◆ Data entries
-- ==== Sys2Proof/Certificates/Slice0/Obligations.lean ====
section
/-! DEFINITION. The statements for the provers: encodings, what every instruction does where it completes and what it leaves
alone, traps, the steps of the other agents, and what every step keeps. -/

open Sys2Proof Sys2Proof.Machine

/-! ### Scalar instructions -/

/-- ADD, SUB, ADDI, MOVI and LEA complete in every state whose slot acts: the result of R358 and R359 goes to the destination, readable by
the next bundle, and nothing else changes. MUL and DIV complete with the products, quotients and remainders of R360 and R361, the corner
cases and their flags with them. -/
def Obligations.ScalarArithmetic : Prop :=
  (∀ (s : State) (g : Guard) (d a b : R6), s.runs g →
    s.ends (.add g d a b 0) (s.putsG d (s.gv a + s.gv b) 1 0) ∧
    s.ends (.sub g d a b 0) (s.putsG d (s.gv a - s.gv b) 1 0) ∧
    s.ends (.add g d a b 1) (s.putsG d (((s.gv a).setWidth 32 + (s.gv b).setWidth 32).signExtend 64) 1 0) ∧
    s.ends (.sub g d a b 1) (s.putsG d (((s.gv a).setWidth 32 - (s.gv b).setWidth 32).signExtend 64) 1 0) ∧
    (∀ (op : Int → Int → Int) (i : Instr), (op = (· + ·) ∧ i = .add g d a b 2) ∨ (op = (· - ·) ∧ i = .sub g d a b 2) →
      (-(2 ^ 63) ≤ op (s.gv a).toInt (s.gv b).toInt ∧ op (s.gv a).toInt (s.gv b).toInt < 2 ^ 63 →
        s.ends i (s.putsG d (BitVec.ofInt 64 (op (s.gv a).toInt (s.gv b).toInt)) 1 0)) ∧
      (op (s.gv a).toInt (s.gv b).toInt < -(2 ^ 63) → s.ends i (s.putsG d (BitVec.intMin 64) 1 fISAT)) ∧
      (2 ^ 63 ≤ op (s.gv a).toInt (s.gv b).toInt → s.ends i (s.putsG d (BitVec.intMax 64) 1 fISAT))) ∧
    (∀ imm : BitVec 10, s.ends (.addi g d a imm) (s.putsG d (s.gv a + imm.signExtend 64) 1 0)) ∧
    (∀ imm : W16, s.ends (.movi g d imm) (s.putsG d (imm.signExtend 64) 1 0)) ∧
    (∀ fn : F4, s.ends (.lea g d a b fn) (s.putsG d (s.gv a + (s.gv b <<< fn.toNat)) 1 0))) ∧
  (∀ (s : State) (g : Guard) (d a b : R6), s.runs g →
    let x := s.gv a
    let y := s.gv b
    s.ends (.mul g d a b 0) (s.putsG d (x * y) 3 0) ∧
    s.ends (.mul g d a b 1) (s.putsG d (BitVec.ofInt 64 (x.toInt * y.toInt / 2 ^ 64)) 3 0) ∧
    s.ends (.mul g d a b 2) (s.putsG d (BitVec.ofNat 64 (x.toNat * y.toNat / 2 ^ 64)) 3 0) ∧
    s.ends (.mul g d a b 3) (s.putsG d ((x.setWidth 32 * y.setWidth 32).signExtend 64) 3 0) ∧
    (y = 0 →
      s.ends (.div g d a b 0) (s.putsG d ones64 18 fDZ) ∧ s.ends (.div g d a b 1) (s.putsG d ones64 18 fDZ) ∧
      s.ends (.div g d a b 2) (s.putsG d x 18 fDZ) ∧ s.ends (.div g d a b 3) (s.putsG d x 18 fDZ)) ∧
    (y ≠ 0 →
      s.ends (.div g d a b 1) (s.putsG d (x / y) 18 0) ∧ s.ends (.div g d a b 3) (s.putsG d (x % y) 18 0) ∧
      (x = BitVec.intMin 64 ∧ y = BitVec.allOnes 64 →
        s.ends (.div g d a b 0) (s.putsG d x 18 fISAT) ∧ s.ends (.div g d a b 2) (s.putsG d 0 18 fISAT)) ∧
      (¬(x = BitVec.intMin 64 ∧ y = BitVec.allOnes 64) →
        s.ends (.div g d a b 0) (s.putsG d (BitVec.ofInt 64 (x.toInt.tdiv y.toInt)) 18 0) ∧
        s.ends (.div g d a b 2) (s.putsG d (BitVec.ofInt 64 (x.toInt.tmod y.toInt)) 18 0))))

/-- AND, OR, XOR and ANDN complete bit by bit, and the shifts and rotations of R363 with the count of the form: cut to six bits, or to
five in the 32-bit forms, whose result is sign-extended. CLZ, CTZ and POPC complete with the numbers of R365, said by what they mean: the
bits above the leading one are zero, those below the trailing one are zero, and POPC counts the ones. EXTR and INSR complete with the
field of R366, bit by bit: position p and width w come from the control word, a wide EXTR.SX copies the field's top bit upward, and INSR
changes no bit outside the field. -/
def Obligations.LogicAndBits : Prop :=
  (∀ (s : State) (g : Guard) (d a b : R6), s.runs g →
    let x := s.gv a
    let y := s.gv b
    let lo := x.setWidth 32
    s.ends (.and g d a b 0) (s.putsG d (x &&& y) 1 0) ∧ s.ends (.or g d a b 0) (s.putsG d (x ||| y) 1 0) ∧
    s.ends (.xor g d a b 0) (s.putsG d (x ^^^ y) 1 0) ∧ s.ends (.andn g d a b 0) (s.putsG d (x &&& ~~~y) 1 0) ∧
    (∀ (fn : F4) (c : Nat), (fn.getLsbD 1 = false ∧ c = y.toNat) ∨ (fn.getLsbD 1 = true ∧ c = b.toNat) →
      (fn.getLsbD 0 = false →
        s.ends (.shl g d a b fn) (s.putsG d (x <<< (c % 64)) 1 0) ∧ s.ends (.shr g d a b fn) (s.putsG d (x >>> (c % 64)) 1 0) ∧
        s.ends (.sar g d a b fn) (s.putsG d (x.sshiftRight (c % 64)) 1 0) ∧
        s.ends (.rotr g d a b fn) (s.putsG d (x.rotateRight (c % 64)) 1 0)) ∧
      (fn.getLsbD 0 = true →
        s.ends (.shl g d a b fn) (s.putsG d ((lo <<< (c % 32)).signExtend 64) 1 0) ∧
        s.ends (.shr g d a b fn) (s.putsG d ((lo >>> (c % 32)).signExtend 64) 1 0) ∧
        s.ends (.sar g d a b fn) (s.putsG d ((lo.sshiftRight (c % 32)).signExtend 64) 1 0) ∧
        s.ends (.rotr g d a b fn) (s.putsG d ((lo.rotateRight (c % 32)).signExtend 64) 1 0)))) ∧
  (∀ (s : State) (g : Guard) (d a : R6), s.runs g → ∀ (fn : F4) (w : Nat), (fn = 0 ∧ w = 64) ∨ (fn = 1 ∧ w = 32) →
    ∃ lz tz n : Nat,
      s.ends (.clz g d a 0 fn) (s.putsG d (BitVec.ofNat 64 lz) 1 0) ∧ s.ends (.ctz g d a 0 fn) (s.putsG d (BitVec.ofNat 64 tz) 1 0) ∧
      s.ends (.popc g d a 0 fn) (s.putsG d (BitVec.ofNat 64 n) 1 0) ∧
      lz ≤ w ∧ tz ≤ w ∧
      (∀ i, i < w → w ≤ i + lz → (s.gv a).getLsbD i = false) ∧ (lz < w → (s.gv a).getLsbD (w - 1 - lz) = true) ∧
      (∀ i, i < tz → (s.gv a).getLsbD i = false) ∧ (tz < w → (s.gv a).getLsbD tz = true) ∧
      n = ((List.range w).filter (fun i => (s.gv a).getLsbD i)).length) ∧
  (∀ (s : State) (g : Guard) (d a b : R6), s.runs g →
    let x := s.gv a
    let p := (s.gv b).toNat % 64
    let w := min ((s.gv b).toNat / 256 % 128) (64 - p)
    ∃ z e n : W64,
      s.ends (.extr g d a b 0) (s.putsG d z 1 0) ∧ s.ends (.extr g d a b 1) (s.putsG d e 1 0) ∧ s.ends (.insr g d a b 0) (s.putsG d n 1 0) ∧
      (∀ i, i < 64 → z.getLsbD i = (decide (i < w) && x.getLsbD (p + i))) ∧
      (∀ i, i < 64 → e.getLsbD i = (decide (0 < w) && x.getLsbD (p + min i (w - 1)))) ∧
      (∀ i, i < 64 → n.getLsbD i = if p ≤ i ∧ i < p + w then x.getLsbD (i - p) else (s.op.gGet d.toNat).getLsbD i))

/-- MIN and MAX, of code 0x0C and 0x0D in format A, write the lesser and the greater operand: fn 0 compares signed, fn 1 unsigned. -/
def Obligations.MinMax : Prop :=
  (∀ (g : Guard) (d a b : R6) (fn : F4), guardOk g = true → gDst d = true →
    decodeWord .s (encA 0x0C#6 g d a b fn) = (if fn.toNat ≤ 1 then some (.min g d a b fn) else none) ∧
    decodeWord .s (encA 0x0D#6 g d a b fn) = (if fn.toNat ≤ 1 then some (.max g d a b fn) else none)) ∧
  (∀ (s : State) (g : Guard) (d a b : R6), s.runs g → ∃ lo hi ulo uhi : W64,
    s.ends (.min g d a b 0) (s.putsG d lo 1 0) ∧ s.ends (.max g d a b 0) (s.putsG d hi 1 0) ∧
    s.ends (.min g d a b 1) (s.putsG d ulo 1 0) ∧ s.ends (.max g d a b 1) (s.putsG d uhi 1 0) ∧
    lo.toInt = min (s.gv a).toInt (s.gv b).toInt ∧ hi.toInt = max (s.gv a).toInt (s.gv b).toInt ∧
    ulo.toNat = min (s.gv a).toNat (s.gv b).toNat ∧ uhi.toNat = max (s.gv a).toNat (s.gv b).toNat)

/-- CMP, of code 0x0E in format A, writes P[d] from the comparison of R367; no predicate above P7 and no fn above 9 is an encoding of it.
SEL chooses by P[fn mod 8], inverted where fn is 8 or more (R368). PLOG, of code 0x18, writes bit 2 P[a] + P[b] of its table, every table
being an encoding (R369). -/
def Obligations.ComparesAndSelects : Prop :=
  (∀ (g : Guard) (d a b : R6) (fn : F4), guardOk g = true →
    decodeWord .s (encA 0x0E#6 g d a b fn) = (if d.toNat < 8 ∧ fn.toNat ≤ 9 then some (.cmp g d a b fn) else none) ∧
    decodeWord .s (encA 0x18#6 g d a b fn) =
      (if d.toNat < 8 ∧ a.toNat < 8 ∧ b.toNat < 8 then some (.plog g d a b fn) else none)) ∧
  (∀ (s : State) (g : Guard) (d a b : R6), s.runs g → d.toNat < 8 →
    let x := s.gv a
    let y := s.gv b
    let r := fun (fn : F4) (v : Bool) => s.ends (.cmp g d a b fn) (s.putsP d.toNat v 1 0)
    r 0 (decide (x = y)) ∧ r 1 (decide (x ≠ y)) ∧ r 2 (decide (x.toInt < y.toInt)) ∧ r 3 (decide (x.toInt ≤ y.toInt)) ∧
    r 4 (decide (y.toInt < x.toInt)) ∧ r 5 (decide (y.toInt ≤ x.toInt)) ∧ r 6 (decide (x.toNat < y.toNat)) ∧
    r 7 (decide (x.toNat ≤ y.toNat)) ∧ r 8 (decide (y.toNat < x.toNat)) ∧ r 9 (decide (y.toNat ≤ x.toNat))) ∧
  (∀ (s : State) (g : Guard) (d a b : R6) (fn : F4), s.runs g →
    (s.op.pGet (fn.toNat % 8) = fn.getLsbD 3 → s.ends (.sel g d a b fn) (s.putsG d (s.gv b) 1 0)) ∧
    (s.op.pGet (fn.toNat % 8) ≠ fn.getLsbD 3 → s.ends (.sel g d a b fn) (s.putsG d (s.gv a) 1 0)) ∧
    (d.toNat < 8 → ∀ v : Bool,
      v = (match s.op.pGet a.toNat, s.op.pGet b.toNat with
        | false, false => fn.getLsbD 0
        | false, true => fn.getLsbD 1
        | true, false => fn.getLsbD 2
        | true, true => fn.getLsbD 3) →
      s.ends (.plog g d a b fn) (s.putsP d.toNat v 1 0)))

/-! ### Special registers (R350-R353, R370) -/

/-- MFS completes for every number of R350, with the register as it stood before the bundle (the bits of STATUS, SPECST and the
accumulator anchors one by one). -/
def Obligations.SpecialRegisterReads : Prop :=
  ∀ (s : State) (g : Guard) (d : R6), s.runs g →
    let st := s.op
    let r := fun (n : Nat) (v : W64) => s.ends (.mfs g d (BitVec.ofNat 12 n)) (s.putsG d v 2 0)
    let c := s.ctx s.mySlot
    let l := s.lc s.myLc
    (∃ v, r 0x000 v ∧ ∀ i, i < 64 → v.getLsbD i =
      ((decide (i = 0) && st.tm) || (decide (i = 1) && st.sstep) || (decide (i = 2) && st.sdrain) || (decide (i = 8) && c.debug)
        || (decide (i = 9) && c.pager) || (decide (i = 10) && c.spec) || (decide (i = 11) && c.det))) ∧
    r 0x001 st.tvb ∧ r 0x002 st.epc ∧ r 0x003 st.ecause ∧ r 0x004 st.eaddr ∧ r 0x005 st.einfo ∧ r 0x006 st.aflags ∧ r 0x007 st.amask ∧
    (∀ n, 1 ≤ n → n ≤ 3 → r (0x007 + n) (tget 0 st.xv n)) ∧ r 0x00B (BitVec.ofNat 64 st.lnkd) ∧
    (∀ n, n < 8 → r (0x010 + n) (tget 0 st.tcfg n)) ∧ (∀ n, n < 6 → r (0x018 + n) (tget 0 st.lcnt n)) ∧
    r 0x01E (if c.det then st.dgsta else 0) ∧ r 0x01F (BitVec.ofNat 64 (s.cycle - s.since)) ∧
    (∀ n, n < 16 → r (0x020 + n) (tget 0 st.lnk n)) ∧ r 0x030 (BitVec.ofNat 64 (s.cur % 4)) ∧
    r 0x031 (BitVec.ofNat 64 (s.cur / 4 % 4096)) ∧ r 0x032 (BitVec.ofNat 64 c.nlc) ∧ r 0x033 (BitVec.ofNat 64 (c.gen * 64 + s.mySlot)) ∧
    r 0x034 (BitVec.ofNat 64 (st.q * 2 ^ 32 + st.stage * 2 ^ 26 + st.depth * 2 ^ 23 + st.call)) ∧
    (∃ v, r 0x035 v ∧ v.getLsbD 0 = l.act ∧ v.getLsbD 1 = l.sel) ∧
    (∀ n, n < 4 → ∃ v, r (0x036 + n) v ∧ v.getLsbD 16 = l.sat.contains n ∧ v.toNat % 65536 = unsg 16 (tget 0 l.anchor n))

/-- MTS completes where R351 allows it and the value is within the register's limits: the register receives the value, its reserved bits
aside, readable from the next bundle on; a TCFG write also zeroes its tile. Nothing else changes. The ILLOP of an MTS whose value breaks
its register's limits (R161, R258, R335, R352, R353, R370). -/
def Obligations.SpecialRegisterWrites : Prop :=
  (∀ (s : State) (g : Guard) (a : R6), s.runs g →
    let v := s.gv a
    let st := s.me
    let r := fun (n : Nat) (st' : Strand) =>
      s.ends (.mts g (BitVec.ofNat 12 n) a) (s.strandNow (st'.latency (.sp n) 1))
    r 0x006 { st with aflags := v &&& 63#64 } ∧ r 0x007 { st with amask := v &&& 63#64 } ∧
    (∀ n, 1 ≤ n → n ≤ 3 → v.toNat < 32 → v.toNat ≠ 16 → r (0x007 + n) { st with xv := tset 0 st.xv n v }) ∧
    (∀ n, n < 8 → tcfgOk v = true →
      r (0x010 + n) ({ st with tcfg := tset 0 st.tcfg n v, td := tclear st.td (n * 1024) 1024,
                               tst := tset 0 st.tst n (if tcRows v = 0 then 0 else 1) }.latency (.t n) 1)) ∧
    (s.op.tm = true →
      r 0x001 { st with tvb := v &&& ~~~63#64 } ∧ r 0x002 { st with epc := v } ∧ r 0x004 { st with eaddr := v } ∧
      r 0x005 { st with einfo := v } ∧ (v.toNat < 256 → r 0x003 { st with ecause := v }) ∧
      (v.toNat ≤ 16 → r 0x00B { st with lnkd := v.toNat }) ∧ (∀ n, n < 6 → r (0x018 + n) { st with lcnt := tset 0 st.lcnt n v }) ∧
      (∀ n, n < 16 → r (0x020 + n) { st with lnk := tset 0 st.lnk n v }) ∧
      ((v ^^^ s.status s.cur s.op) &&& ~~~6#64 = 0 → (v.getLsbD 2 = true → s.myCtx.debug = true) →
        r 0x000 { st with sstep := v.getLsbD 1, sdrain := v.getLsbD 2 }))) ∧
  (∀ (s : State) (g : Guard) (a : R6), s.runs g →
    let v := s.gv a
    let bad := fun (n : Nat) =>
      exec (.mts g (BitVec.ofNat 12 n) a) s = .next (s.raise { cause := 0x01, addr := 0, info := BitVec.ofNat 64 s.latch.slot })
    (∀ n, 1 ≤ n → n ≤ 3 → 32 ≤ v.toNat ∨ v.toNat = 16 → bad (0x007 + n)) ∧
    (∀ n, n < 8 → 32 < tcRows v ∨ 4 < tcType v ∨ (tcRows v ≠ 0 ∧ (tcCols v = 0 ∨ 32 < tcCols v ∨
        1024 < tcRows v * tcCols v * etSize (tcType v))) → bad (0x010 + n)) ∧
    (s.op.tm = true → (256 ≤ v.toNat → bad 0x003) ∧ (16 < v.toNat → bad 0x00B) ∧
      ((v ^^^ s.status s.cur s.op) &&& ~~~6#64 ≠ 0 → s.myCtx.debug = true → bad 0x000)))

/-- The PRIV of R351: an MTS of a register that no MTS may write, of one that needs trap mode outside it, or of STATUS with SDRAIN set and
no DEBUG capability; ERET outside trap mode; TINV outside trap mode or without the PAGER capability. EINFO holds the register's number, or
bit 12 and 0xFFF. -/
def Obligations.Privilege : Prop :=
  ∀ (s : State) (g : Guard) (a : R6), s.runs g →
    let p := fun (i : Instr) (info : Nat) => exec i s = .next (s.raise { cause := 0x19, addr := 0, info := BitVec.ofNat 64 info })
    (∀ n, n = 0x01E ∨ n = 0x01F ∨ (0x030 ≤ n ∧ n ≤ 0x039) → p (.mts g (BitVec.ofNat 12 n) a) n) ∧
    (s.op.tm = false →
      (∀ n, n ≤ 0x005 ∨ n = 0x00B ∨ (0x018 ≤ n ∧ n ≤ 0x01D) ∨ (0x020 ≤ n ∧ n ≤ 0x02F) → p (.mts g (BitVec.ofNat 12 n) a) n) ∧
      p (.eret g) 0x1FFF ∧ (∀ fn : F3, p (.tinv g 0 a 0 0 fn) 0x1FFF)) ∧
    (s.op.tm = true → (s.gv a).getLsbD 2 = true → s.myCtx.debug = false → p (.mts g 0 a) 0) ∧
    (s.myCtx.pager = false → ∀ fn : F3, p (.tinv g 0 a 0 0 fn) 0x1FFF)

/-! ### Traps (R348, R356, R457) -/

/-- A trap is entered: every issued register write completes, EPC, ECAUSE, EADDR and EINFO are written, TM is set, fetch goes on at TVB,
a DGST of the strand that waited waits no more, and nothing else changes. -/
def Obligations.TrapEntry : Prop :=
  ∀ (s : State) (t : Nat) (tr : Trap) (epc : W64), tr.cause ≠ 0x14 → (s.strand t).tm = false →
    s.enterTrap t tr epc = s.setStrand t { s.strand t with
      epc := epc, ecause := BitVec.ofNat 64 tr.cause, eaddr := tr.addr, einfo := tr.info, tm := true, pc := (s.strand t).tvb,
      blk := .ready, lat := [], fpend := [], aflags := (s.strand t).fpend.foldl (fun a e => a ||| e.flags) (s.strand t).aflags,
      flagGot := none, dgst := none, dgstGo := (s.strand t).dgstGo && (s.strand t).dgst.isNone }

◆ EXERCISE PROMPT
Of the lines above, output exactly those from the line bearing "s.ends (.clz g" through the line bearing "decodeWord .s (encA 0x0D#6", inclusive.

◆ EXERCISE ANSWER
      s.ends (.clz g d a 0 fn) (s.putsG d (BitVec.ofNat 64 lz) 1 0) ∧ s.ends (.ctz g d a 0 fn) (s.putsG d (BitVec.ofNat 64 tz) 1 0) ∧
      s.ends (.popc g d a 0 fn) (s.putsG d (BitVec.ofNat 64 n) 1 0) ∧
      lz ≤ w ∧ tz ≤ w ∧
      (∀ i, i < w → w ≤ i + lz → (s.gv a).getLsbD i = false) ∧ (lz < w → (s.gv a).getLsbD (w - 1 - lz) = true) ∧
      (∀ i, i < tz → (s.gv a).getLsbD i = false) ∧ (tz < w → (s.gv a).getLsbD tz = true) ∧
      n = ((List.range w).filter (fun i => (s.gv a).getLsbD i)).length) ∧
  (∀ (s : State) (g : Guard) (d a b : R6), s.runs g →
    let x := s.gv a
    let p := (s.gv b).toNat % 64
    let w := min ((s.gv b).toNat / 256 % 128) (64 - p)
    ∃ z e n : W64,
      s.ends (.extr g d a b 0) (s.putsG d z 1 0) ∧ s.ends (.extr g d a b 1) (s.putsG d e 1 0) ∧ s.ends (.insr g d a b 0) (s.putsG d n 1 0) ∧
      (∀ i, i < 64 → z.getLsbD i = (decide (i < w) && x.getLsbD (p + i))) ∧
      (∀ i, i < 64 → e.getLsbD i = (decide (0 < w) && x.getLsbD (p + min i (w - 1)))) ∧
      (∀ i, i < 64 → n.getLsbD i = if p ≤ i ∧ i < p + w then x.getLsbD (i - p) else (s.op.gGet d.toNat).getLsbD i))

/-- MIN and MAX, of code 0x0C and 0x0D in format A, write the lesser and the greater operand: fn 0 compares signed, fn 1 unsigned. -/
def Obligations.MinMax : Prop :=
  (∀ (g : Guard) (d a b : R6) (fn : F4), guardOk g = true → gDst d = true →
    decodeWord .s (encA 0x0C#6 g d a b fn) = (if fn.toNat ≤ 1 then some (.min g d a b fn) else none) ∧
    decodeWord .s (encA 0x0D#6 g d a b fn) = (if fn.toNat ≤ 1 then some (.max g d a b fn) else none)) ∧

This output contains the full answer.